• _THE INPUT_:

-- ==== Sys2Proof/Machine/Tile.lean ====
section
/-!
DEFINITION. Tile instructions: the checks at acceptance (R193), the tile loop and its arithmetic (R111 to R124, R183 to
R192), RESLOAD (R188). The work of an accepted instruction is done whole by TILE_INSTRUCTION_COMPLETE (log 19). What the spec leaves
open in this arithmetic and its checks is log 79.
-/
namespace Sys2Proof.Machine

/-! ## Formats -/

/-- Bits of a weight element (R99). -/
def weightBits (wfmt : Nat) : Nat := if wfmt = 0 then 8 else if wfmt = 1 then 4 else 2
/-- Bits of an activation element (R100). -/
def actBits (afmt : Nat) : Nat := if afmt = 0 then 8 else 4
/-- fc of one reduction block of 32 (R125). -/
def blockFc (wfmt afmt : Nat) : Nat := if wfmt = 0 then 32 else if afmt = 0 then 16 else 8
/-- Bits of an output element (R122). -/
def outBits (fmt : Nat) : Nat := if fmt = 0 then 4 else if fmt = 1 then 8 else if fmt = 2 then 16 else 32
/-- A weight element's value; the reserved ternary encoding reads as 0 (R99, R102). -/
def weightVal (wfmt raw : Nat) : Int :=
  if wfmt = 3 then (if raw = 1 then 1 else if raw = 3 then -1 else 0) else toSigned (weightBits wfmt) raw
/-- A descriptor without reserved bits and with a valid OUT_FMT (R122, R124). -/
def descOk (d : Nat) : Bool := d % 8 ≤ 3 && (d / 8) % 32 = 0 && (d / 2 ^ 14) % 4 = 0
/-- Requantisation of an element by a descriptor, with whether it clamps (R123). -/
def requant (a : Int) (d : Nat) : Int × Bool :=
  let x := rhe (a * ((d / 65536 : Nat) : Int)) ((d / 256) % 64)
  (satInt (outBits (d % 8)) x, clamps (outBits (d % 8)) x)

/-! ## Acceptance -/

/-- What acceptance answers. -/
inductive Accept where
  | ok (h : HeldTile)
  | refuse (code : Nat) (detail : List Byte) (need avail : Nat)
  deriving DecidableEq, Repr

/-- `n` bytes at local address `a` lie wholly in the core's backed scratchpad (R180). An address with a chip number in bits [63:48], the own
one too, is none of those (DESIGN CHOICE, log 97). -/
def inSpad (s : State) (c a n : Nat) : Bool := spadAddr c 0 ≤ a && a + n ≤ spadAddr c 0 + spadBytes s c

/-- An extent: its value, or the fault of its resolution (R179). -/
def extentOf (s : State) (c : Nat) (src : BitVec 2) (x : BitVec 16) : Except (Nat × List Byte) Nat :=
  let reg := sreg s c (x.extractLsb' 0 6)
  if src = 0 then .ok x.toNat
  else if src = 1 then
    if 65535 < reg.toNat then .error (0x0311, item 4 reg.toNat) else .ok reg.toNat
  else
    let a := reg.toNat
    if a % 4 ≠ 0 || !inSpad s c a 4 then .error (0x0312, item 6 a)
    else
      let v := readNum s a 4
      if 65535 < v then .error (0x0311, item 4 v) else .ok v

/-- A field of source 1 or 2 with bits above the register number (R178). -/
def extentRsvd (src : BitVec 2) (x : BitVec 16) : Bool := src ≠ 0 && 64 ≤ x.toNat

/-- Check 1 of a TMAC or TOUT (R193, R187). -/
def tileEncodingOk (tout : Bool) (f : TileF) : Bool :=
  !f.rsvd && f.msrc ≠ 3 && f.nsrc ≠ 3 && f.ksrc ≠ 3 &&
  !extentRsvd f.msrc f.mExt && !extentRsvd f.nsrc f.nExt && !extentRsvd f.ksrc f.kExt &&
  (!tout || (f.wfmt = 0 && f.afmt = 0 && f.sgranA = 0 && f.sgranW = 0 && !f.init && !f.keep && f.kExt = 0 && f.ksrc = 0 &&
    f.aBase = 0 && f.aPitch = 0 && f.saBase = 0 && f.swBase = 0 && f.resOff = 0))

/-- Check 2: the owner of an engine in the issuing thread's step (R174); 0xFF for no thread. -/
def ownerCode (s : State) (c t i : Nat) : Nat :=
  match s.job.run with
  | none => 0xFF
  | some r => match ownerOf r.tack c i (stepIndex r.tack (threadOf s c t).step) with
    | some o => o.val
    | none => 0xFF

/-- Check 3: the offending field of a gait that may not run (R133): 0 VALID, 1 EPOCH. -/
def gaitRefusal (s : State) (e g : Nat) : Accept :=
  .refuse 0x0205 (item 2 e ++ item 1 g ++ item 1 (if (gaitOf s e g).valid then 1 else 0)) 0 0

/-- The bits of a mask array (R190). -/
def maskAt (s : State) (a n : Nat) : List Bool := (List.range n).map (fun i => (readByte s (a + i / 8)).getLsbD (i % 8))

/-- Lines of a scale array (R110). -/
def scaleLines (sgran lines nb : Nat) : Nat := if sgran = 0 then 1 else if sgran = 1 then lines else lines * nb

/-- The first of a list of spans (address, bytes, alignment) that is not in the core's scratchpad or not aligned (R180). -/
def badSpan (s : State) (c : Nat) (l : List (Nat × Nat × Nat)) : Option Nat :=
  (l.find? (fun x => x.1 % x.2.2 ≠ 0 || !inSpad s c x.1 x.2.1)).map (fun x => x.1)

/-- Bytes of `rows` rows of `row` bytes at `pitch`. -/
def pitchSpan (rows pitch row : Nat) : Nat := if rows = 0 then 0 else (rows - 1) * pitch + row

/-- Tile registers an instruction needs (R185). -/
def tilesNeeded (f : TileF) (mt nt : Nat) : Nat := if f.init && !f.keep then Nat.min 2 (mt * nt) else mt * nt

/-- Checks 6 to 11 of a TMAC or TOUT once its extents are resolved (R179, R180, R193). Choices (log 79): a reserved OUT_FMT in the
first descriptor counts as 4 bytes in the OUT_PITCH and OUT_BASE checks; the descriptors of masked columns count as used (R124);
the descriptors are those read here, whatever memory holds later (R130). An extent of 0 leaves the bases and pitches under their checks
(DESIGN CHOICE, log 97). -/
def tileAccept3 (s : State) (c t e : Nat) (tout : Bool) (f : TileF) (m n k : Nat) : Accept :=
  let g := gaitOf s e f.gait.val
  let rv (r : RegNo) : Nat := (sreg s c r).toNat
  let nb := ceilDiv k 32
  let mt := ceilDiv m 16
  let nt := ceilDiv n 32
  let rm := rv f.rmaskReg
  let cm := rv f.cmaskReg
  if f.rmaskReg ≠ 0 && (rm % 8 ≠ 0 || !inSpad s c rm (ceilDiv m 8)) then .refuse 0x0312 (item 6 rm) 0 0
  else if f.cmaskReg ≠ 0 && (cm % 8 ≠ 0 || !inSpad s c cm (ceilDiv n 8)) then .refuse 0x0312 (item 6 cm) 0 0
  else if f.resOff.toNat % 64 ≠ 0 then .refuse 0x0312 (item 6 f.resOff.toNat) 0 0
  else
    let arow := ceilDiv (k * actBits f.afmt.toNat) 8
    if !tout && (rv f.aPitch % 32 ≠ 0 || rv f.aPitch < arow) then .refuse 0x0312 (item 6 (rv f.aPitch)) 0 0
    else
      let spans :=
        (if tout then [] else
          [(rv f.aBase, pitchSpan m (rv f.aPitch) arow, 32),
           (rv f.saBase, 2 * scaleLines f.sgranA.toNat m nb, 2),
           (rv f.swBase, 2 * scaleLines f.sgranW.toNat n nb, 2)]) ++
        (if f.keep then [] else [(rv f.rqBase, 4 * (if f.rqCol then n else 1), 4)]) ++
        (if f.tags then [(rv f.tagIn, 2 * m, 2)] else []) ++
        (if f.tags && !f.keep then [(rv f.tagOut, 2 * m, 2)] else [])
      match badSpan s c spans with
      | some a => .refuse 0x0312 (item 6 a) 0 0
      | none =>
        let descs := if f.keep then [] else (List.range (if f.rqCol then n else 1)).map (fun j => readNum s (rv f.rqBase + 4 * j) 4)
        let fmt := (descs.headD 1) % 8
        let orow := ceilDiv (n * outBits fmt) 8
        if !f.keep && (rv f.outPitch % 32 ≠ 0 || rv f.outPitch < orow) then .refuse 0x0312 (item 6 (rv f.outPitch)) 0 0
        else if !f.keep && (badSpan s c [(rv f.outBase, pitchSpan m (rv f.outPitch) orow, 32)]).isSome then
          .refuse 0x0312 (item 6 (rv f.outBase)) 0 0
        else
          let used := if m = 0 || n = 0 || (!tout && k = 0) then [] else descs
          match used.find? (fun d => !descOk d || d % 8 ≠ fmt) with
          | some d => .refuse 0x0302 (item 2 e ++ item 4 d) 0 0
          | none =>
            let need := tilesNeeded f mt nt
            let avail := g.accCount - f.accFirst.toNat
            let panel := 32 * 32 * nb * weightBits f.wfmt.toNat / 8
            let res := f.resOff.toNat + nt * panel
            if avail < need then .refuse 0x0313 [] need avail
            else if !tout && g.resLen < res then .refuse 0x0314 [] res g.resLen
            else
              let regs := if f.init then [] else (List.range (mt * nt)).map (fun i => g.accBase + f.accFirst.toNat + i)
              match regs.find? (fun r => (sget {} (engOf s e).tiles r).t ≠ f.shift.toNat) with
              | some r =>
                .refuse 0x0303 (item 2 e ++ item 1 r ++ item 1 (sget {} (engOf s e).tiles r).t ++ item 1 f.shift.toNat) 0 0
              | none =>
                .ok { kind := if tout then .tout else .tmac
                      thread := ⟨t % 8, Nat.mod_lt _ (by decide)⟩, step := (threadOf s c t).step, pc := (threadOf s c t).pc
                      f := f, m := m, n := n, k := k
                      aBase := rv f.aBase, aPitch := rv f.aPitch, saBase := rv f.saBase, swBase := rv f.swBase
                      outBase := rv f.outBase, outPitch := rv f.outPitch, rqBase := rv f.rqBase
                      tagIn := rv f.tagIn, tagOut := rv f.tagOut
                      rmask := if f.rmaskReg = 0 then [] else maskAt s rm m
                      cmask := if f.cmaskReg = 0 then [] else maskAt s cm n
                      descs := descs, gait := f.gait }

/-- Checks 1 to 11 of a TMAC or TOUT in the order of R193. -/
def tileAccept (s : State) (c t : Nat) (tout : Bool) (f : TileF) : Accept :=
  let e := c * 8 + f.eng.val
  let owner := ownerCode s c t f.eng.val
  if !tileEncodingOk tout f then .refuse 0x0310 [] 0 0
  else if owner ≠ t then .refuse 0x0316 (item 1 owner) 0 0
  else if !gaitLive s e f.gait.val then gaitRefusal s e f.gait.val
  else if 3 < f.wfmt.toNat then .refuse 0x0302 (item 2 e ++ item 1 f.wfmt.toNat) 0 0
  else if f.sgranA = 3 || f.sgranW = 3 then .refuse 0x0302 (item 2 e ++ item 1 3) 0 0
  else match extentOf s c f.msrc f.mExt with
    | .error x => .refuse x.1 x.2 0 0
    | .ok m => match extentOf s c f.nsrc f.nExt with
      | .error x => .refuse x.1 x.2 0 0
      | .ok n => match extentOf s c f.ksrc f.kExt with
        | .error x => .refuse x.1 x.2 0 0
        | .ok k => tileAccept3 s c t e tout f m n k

• _EXERCISE DETAILS_:
Return the span of lines in the data above that opens at the line with "avail : Nat)" and closes at the line with "some o => o.val", exactly, ends included, nothing else.

• _OUTPUT BELOW_:
  | refuse (code : Nat) (detail : List Byte) (need avail : Nat)
  deriving DecidableEq, Repr

/-- `n` bytes at local address `a` lie wholly in the core's backed scratchpad (R180). An address with a chip number in bits [63:48], the own
one too, is none of those (DESIGN CHOICE, log 97). -/
def inSpad (s : State) (c a n : Nat) : Bool := spadAddr c 0 ≤ a && a + n ≤ spadAddr c 0 + spadBytes s c

/-- An extent: its value, or the fault of its resolution (R179). -/
def extentOf (s : State) (c : Nat) (src : BitVec 2) (x : BitVec 16) : Except (Nat × List Byte) Nat :=
  let reg := sreg s c (x.extractLsb' 0 6)
  if src = 0 then .ok x.toNat
  else if src = 1 then
    if 65535 < reg.toNat then .error (0x0311, item 4 reg.toNat) else .ok reg.toNat
  else
    let a := reg.toNat
    if a % 4 ≠ 0 || !inSpad s c a 4 then .error (0x0312, item 6 a)
    else
      let v := readNum s a 4
      if 65535 < v then .error (0x0311, item 4 v) else .ok v

/-- A field of source 1 or 2 with bits above the register number (R178). -/
def extentRsvd (src : BitVec 2) (x : BitVec 16) : Bool := src ≠ 0 && 64 ≤ x.toNat

/-- Check 1 of a TMAC or TOUT (R193, R187). -/
def tileEncodingOk (tout : Bool) (f : TileF) : Bool :=
  !f.rsvd && f.msrc ≠ 3 && f.nsrc ≠ 3 && f.ksrc ≠ 3 &&
  !extentRsvd f.msrc f.mExt && !extentRsvd f.nsrc f.nExt && !extentRsvd f.ksrc f.kExt &&
  (!tout || (f.wfmt = 0 && f.afmt = 0 && f.sgranA = 0 && f.sgranW = 0 && !f.init && !f.keep && f.kExt = 0 && f.ksrc = 0 &&
    f.aBase = 0 && f.aPitch = 0 && f.saBase = 0 && f.swBase = 0 && f.resOff = 0))

/-- Check 2: the owner of an engine in the issuing thread's step (R174); 0xFF for no thread. -/
def ownerCode (s : State) (c t i : Nat) : Nat :=
  match s.job.run with
  | none => 0xFF
  | some r => match ownerOf r.tack c i (stepIndex r.tack (threadOf s c t).step) with
    | some o => o.val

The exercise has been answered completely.